PROBLEM DESCRIPTION: Instruction for the data below: set down exactly the lines from the line with "-- ==== Sys2Proof/Machine/Blocks.lean" to the line with "def Block.warpFoot (b", inclusive, and no others.

[Saved entries]
========================

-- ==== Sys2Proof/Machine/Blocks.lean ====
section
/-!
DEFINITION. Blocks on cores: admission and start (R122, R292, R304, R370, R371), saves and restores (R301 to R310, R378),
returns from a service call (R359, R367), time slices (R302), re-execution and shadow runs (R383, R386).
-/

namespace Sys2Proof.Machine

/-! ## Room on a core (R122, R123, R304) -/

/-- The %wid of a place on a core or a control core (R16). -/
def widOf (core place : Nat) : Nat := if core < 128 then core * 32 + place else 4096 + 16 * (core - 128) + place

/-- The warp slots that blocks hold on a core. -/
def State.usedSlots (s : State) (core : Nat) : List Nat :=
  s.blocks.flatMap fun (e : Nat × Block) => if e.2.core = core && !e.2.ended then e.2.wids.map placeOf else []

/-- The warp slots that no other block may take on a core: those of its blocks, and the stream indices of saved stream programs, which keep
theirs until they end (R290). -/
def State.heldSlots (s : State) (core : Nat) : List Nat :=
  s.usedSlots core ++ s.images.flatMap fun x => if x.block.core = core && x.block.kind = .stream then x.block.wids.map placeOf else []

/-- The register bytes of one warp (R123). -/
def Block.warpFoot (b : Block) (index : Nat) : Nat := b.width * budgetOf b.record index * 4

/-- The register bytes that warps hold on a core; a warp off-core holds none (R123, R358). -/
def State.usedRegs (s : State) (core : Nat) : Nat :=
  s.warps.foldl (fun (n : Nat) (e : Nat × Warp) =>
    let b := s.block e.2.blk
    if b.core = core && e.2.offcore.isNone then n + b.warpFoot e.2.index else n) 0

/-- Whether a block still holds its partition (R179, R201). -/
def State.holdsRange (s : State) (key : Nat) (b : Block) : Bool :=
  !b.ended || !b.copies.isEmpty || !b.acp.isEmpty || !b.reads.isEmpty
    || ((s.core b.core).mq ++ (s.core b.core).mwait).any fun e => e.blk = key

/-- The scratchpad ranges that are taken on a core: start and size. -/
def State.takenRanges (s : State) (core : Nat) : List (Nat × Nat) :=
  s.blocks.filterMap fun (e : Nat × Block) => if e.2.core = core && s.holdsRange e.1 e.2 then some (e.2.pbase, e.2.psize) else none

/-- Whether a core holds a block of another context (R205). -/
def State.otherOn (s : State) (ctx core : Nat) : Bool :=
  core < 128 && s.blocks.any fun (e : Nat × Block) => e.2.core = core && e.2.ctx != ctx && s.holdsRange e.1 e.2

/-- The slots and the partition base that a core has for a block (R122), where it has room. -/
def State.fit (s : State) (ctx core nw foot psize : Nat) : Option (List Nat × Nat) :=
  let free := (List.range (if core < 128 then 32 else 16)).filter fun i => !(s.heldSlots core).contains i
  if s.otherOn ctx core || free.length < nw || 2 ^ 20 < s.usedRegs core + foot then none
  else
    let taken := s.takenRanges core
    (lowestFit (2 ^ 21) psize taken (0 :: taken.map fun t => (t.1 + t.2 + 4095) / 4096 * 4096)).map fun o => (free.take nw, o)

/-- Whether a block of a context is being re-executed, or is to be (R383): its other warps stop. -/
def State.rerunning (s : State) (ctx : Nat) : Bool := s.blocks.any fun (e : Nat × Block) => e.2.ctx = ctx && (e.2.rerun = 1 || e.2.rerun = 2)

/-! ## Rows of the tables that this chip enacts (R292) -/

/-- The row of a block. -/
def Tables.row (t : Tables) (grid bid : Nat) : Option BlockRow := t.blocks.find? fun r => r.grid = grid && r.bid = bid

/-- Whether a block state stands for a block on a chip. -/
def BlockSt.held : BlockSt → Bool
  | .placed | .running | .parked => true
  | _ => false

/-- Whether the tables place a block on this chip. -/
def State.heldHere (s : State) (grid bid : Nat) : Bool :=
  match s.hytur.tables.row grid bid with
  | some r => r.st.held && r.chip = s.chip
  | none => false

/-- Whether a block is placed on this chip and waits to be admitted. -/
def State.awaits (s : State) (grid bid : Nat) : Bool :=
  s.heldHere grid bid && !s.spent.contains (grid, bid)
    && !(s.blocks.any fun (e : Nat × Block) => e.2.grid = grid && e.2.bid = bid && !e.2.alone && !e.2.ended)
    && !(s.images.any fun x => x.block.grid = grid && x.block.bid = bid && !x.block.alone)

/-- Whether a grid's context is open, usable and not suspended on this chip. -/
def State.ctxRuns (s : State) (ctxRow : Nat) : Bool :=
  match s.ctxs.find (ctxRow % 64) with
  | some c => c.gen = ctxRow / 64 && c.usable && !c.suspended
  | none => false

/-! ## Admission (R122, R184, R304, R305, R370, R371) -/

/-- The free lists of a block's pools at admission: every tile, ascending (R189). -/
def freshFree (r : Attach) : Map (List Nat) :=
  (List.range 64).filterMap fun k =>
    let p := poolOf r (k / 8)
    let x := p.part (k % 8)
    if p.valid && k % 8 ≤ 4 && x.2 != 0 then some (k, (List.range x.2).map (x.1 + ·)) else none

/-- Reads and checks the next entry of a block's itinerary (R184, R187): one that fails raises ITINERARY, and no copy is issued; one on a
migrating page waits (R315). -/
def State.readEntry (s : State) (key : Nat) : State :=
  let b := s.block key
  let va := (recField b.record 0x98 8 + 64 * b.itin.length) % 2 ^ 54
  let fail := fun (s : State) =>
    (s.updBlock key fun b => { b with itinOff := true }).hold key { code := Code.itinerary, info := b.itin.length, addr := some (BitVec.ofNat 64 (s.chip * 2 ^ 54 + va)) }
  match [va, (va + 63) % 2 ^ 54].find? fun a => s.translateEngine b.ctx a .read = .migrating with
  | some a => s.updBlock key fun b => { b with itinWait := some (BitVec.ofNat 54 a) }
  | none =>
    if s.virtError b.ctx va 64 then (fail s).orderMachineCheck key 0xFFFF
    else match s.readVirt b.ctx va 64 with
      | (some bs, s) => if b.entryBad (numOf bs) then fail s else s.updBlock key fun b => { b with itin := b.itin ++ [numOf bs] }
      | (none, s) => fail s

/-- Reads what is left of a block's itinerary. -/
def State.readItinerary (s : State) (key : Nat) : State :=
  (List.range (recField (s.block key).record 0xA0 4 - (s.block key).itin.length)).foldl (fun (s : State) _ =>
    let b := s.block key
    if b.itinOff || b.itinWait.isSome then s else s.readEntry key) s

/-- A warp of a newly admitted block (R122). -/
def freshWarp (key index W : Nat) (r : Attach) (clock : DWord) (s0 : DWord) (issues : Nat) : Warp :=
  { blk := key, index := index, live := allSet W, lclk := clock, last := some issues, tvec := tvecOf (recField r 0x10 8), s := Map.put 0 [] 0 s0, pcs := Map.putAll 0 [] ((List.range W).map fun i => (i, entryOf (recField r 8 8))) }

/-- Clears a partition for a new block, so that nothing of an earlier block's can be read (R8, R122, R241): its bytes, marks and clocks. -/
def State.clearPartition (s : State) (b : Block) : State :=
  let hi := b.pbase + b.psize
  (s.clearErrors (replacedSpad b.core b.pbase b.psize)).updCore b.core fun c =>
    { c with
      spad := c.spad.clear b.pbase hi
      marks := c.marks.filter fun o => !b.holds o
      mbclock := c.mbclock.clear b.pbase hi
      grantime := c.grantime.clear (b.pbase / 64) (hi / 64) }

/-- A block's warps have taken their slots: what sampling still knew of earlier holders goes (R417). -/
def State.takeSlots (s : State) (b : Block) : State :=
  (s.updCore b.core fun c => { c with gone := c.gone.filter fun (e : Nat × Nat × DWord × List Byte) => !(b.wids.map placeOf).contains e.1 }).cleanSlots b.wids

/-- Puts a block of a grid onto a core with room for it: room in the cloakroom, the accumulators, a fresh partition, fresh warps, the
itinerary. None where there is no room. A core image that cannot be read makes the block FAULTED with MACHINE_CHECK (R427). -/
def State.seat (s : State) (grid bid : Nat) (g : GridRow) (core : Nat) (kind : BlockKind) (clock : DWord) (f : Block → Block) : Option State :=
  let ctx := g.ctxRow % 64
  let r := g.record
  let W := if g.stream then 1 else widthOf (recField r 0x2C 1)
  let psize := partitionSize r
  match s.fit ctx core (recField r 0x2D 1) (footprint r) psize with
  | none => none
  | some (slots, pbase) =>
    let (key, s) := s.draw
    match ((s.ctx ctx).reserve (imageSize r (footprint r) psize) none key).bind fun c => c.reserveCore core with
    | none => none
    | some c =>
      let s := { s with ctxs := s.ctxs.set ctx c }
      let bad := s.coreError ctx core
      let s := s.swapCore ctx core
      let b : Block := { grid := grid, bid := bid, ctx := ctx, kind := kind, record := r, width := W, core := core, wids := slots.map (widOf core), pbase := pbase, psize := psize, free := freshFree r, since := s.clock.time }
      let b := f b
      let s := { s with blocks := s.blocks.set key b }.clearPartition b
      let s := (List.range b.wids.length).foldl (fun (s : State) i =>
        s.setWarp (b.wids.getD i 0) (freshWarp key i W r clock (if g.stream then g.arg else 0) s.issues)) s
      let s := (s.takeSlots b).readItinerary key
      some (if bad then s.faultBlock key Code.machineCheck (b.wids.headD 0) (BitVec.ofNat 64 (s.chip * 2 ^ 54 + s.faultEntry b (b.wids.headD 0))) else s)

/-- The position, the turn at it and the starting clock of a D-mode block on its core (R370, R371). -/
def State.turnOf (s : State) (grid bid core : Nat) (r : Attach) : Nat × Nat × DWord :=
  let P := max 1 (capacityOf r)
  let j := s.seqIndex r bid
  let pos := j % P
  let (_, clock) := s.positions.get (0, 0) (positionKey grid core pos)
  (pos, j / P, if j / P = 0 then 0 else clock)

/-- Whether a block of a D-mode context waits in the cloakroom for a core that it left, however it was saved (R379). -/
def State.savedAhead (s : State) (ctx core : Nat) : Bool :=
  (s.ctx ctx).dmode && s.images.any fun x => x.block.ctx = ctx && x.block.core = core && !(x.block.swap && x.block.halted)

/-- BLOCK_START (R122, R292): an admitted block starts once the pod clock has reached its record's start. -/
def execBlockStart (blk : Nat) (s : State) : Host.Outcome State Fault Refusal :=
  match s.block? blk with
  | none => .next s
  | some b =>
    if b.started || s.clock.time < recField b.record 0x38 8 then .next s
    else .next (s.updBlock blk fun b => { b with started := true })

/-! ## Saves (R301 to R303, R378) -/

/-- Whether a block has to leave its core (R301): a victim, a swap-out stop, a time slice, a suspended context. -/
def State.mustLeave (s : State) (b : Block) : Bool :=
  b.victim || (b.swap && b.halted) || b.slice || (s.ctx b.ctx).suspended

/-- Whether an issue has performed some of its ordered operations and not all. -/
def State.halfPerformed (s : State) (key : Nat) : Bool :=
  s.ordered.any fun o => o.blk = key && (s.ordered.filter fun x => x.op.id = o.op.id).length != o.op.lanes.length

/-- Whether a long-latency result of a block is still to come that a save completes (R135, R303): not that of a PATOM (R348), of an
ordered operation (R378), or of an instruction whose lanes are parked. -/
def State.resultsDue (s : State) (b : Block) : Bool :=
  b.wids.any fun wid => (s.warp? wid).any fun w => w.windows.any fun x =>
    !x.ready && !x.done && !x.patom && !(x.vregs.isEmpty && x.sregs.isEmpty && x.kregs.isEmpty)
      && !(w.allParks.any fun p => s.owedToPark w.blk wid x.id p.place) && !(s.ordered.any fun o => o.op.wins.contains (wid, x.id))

========================

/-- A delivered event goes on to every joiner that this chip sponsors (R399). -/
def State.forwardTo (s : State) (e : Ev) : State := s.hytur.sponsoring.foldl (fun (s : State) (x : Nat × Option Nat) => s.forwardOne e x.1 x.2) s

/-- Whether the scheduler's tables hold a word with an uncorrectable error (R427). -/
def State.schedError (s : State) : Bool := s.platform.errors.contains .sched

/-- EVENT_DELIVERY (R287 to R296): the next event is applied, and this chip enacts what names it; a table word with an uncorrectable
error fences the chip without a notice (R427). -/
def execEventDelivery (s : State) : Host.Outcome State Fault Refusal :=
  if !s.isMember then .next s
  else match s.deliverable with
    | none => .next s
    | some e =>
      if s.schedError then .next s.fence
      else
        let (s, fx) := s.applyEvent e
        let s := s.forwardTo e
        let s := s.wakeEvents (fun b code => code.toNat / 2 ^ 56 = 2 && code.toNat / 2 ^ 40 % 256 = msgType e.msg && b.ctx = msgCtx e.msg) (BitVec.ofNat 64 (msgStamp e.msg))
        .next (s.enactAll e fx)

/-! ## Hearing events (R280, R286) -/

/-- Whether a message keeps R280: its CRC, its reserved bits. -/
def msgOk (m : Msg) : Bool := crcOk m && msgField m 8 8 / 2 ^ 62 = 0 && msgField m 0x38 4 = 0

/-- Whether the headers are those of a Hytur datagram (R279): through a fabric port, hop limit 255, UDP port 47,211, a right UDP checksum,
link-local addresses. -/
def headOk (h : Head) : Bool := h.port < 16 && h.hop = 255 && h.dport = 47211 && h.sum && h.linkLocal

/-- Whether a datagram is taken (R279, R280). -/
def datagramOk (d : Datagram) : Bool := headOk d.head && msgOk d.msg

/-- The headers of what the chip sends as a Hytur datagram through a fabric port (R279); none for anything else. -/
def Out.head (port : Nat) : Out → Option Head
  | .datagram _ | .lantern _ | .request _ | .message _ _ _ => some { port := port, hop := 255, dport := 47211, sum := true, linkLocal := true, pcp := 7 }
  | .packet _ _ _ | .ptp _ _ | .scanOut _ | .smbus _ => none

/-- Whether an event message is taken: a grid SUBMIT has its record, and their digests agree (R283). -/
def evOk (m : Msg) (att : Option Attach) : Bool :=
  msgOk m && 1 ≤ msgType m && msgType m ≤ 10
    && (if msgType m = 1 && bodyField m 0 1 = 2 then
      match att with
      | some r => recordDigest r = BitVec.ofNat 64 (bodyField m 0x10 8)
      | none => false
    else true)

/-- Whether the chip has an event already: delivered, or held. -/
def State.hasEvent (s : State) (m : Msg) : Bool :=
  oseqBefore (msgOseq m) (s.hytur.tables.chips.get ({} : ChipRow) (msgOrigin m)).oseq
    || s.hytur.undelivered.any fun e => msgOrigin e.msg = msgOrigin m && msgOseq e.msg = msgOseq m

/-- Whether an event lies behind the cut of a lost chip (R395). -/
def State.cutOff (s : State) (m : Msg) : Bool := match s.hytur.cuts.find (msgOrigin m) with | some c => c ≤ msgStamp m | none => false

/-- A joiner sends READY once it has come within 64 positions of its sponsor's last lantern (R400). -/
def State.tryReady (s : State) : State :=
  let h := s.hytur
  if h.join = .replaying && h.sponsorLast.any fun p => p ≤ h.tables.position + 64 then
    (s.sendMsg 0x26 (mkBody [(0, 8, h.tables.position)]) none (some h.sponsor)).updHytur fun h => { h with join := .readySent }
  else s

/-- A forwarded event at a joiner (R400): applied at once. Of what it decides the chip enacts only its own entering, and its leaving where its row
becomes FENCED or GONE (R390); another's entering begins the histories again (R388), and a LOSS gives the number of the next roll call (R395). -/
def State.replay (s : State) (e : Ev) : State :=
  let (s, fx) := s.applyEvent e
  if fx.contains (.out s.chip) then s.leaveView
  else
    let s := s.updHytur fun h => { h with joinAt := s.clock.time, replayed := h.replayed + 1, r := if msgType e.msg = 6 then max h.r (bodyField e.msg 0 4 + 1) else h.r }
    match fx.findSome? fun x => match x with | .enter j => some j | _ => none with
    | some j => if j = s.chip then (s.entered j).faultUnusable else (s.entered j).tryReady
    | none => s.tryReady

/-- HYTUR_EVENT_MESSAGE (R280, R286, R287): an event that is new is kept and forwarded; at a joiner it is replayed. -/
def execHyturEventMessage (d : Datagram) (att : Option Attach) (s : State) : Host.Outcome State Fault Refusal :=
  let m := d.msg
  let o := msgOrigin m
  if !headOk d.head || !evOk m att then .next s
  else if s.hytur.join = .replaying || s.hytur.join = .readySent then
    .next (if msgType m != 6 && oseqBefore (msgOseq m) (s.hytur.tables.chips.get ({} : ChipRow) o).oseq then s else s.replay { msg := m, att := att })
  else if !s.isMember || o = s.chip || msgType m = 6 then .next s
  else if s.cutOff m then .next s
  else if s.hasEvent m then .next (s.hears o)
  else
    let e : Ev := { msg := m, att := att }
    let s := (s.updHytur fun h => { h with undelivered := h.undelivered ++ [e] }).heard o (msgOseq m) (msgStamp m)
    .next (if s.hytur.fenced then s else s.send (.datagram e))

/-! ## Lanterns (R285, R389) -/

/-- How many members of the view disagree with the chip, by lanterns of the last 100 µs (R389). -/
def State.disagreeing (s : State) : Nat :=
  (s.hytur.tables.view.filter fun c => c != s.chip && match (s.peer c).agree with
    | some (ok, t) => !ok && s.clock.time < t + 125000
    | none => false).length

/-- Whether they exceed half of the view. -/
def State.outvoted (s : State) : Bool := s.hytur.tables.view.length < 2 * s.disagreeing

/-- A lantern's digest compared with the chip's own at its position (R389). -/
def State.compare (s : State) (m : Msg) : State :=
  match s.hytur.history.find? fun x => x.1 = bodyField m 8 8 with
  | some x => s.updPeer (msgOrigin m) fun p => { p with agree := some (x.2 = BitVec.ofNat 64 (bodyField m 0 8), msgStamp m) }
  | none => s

========================

RESPONSE BELOW:
-- ==== Sys2Proof/Machine/Blocks.lean ====
section
/-!
DEFINITION. Blocks on cores: admission and start (R122, R292, R304, R370, R371), saves and restores (R301 to R310, R378),
returns from a service call (R359, R367), time slices (R302), re-execution and shadow runs (R383, R386).
-/

namespace Sys2Proof.Machine

/-! ## Room on a core (R122, R123, R304) -/

/-- The %wid of a place on a core or a control core (R16). -/
def widOf (core place : Nat) : Nat := if core < 128 then core * 32 + place else 4096 + 16 * (core - 128) + place

/-- The warp slots that blocks hold on a core. -/
def State.usedSlots (s : State) (core : Nat) : List Nat :=
  s.blocks.flatMap fun (e : Nat × Block) => if e.2.core = core && !e.2.ended then e.2.wids.map placeOf else []

/-- The warp slots that no other block may take on a core: those of its blocks, and the stream indices of saved stream programs, which keep
theirs until they end (R290). -/
def State.heldSlots (s : State) (core : Nat) : List Nat :=
  s.usedSlots core ++ s.images.flatMap fun x => if x.block.core = core && x.block.kind = .stream then x.block.wids.map placeOf else []

/-- The register bytes of one warp (R123). -/
def Block.warpFoot (b : Block) (index : Nat) : Nat := b.width * budgetOf b.record index * 4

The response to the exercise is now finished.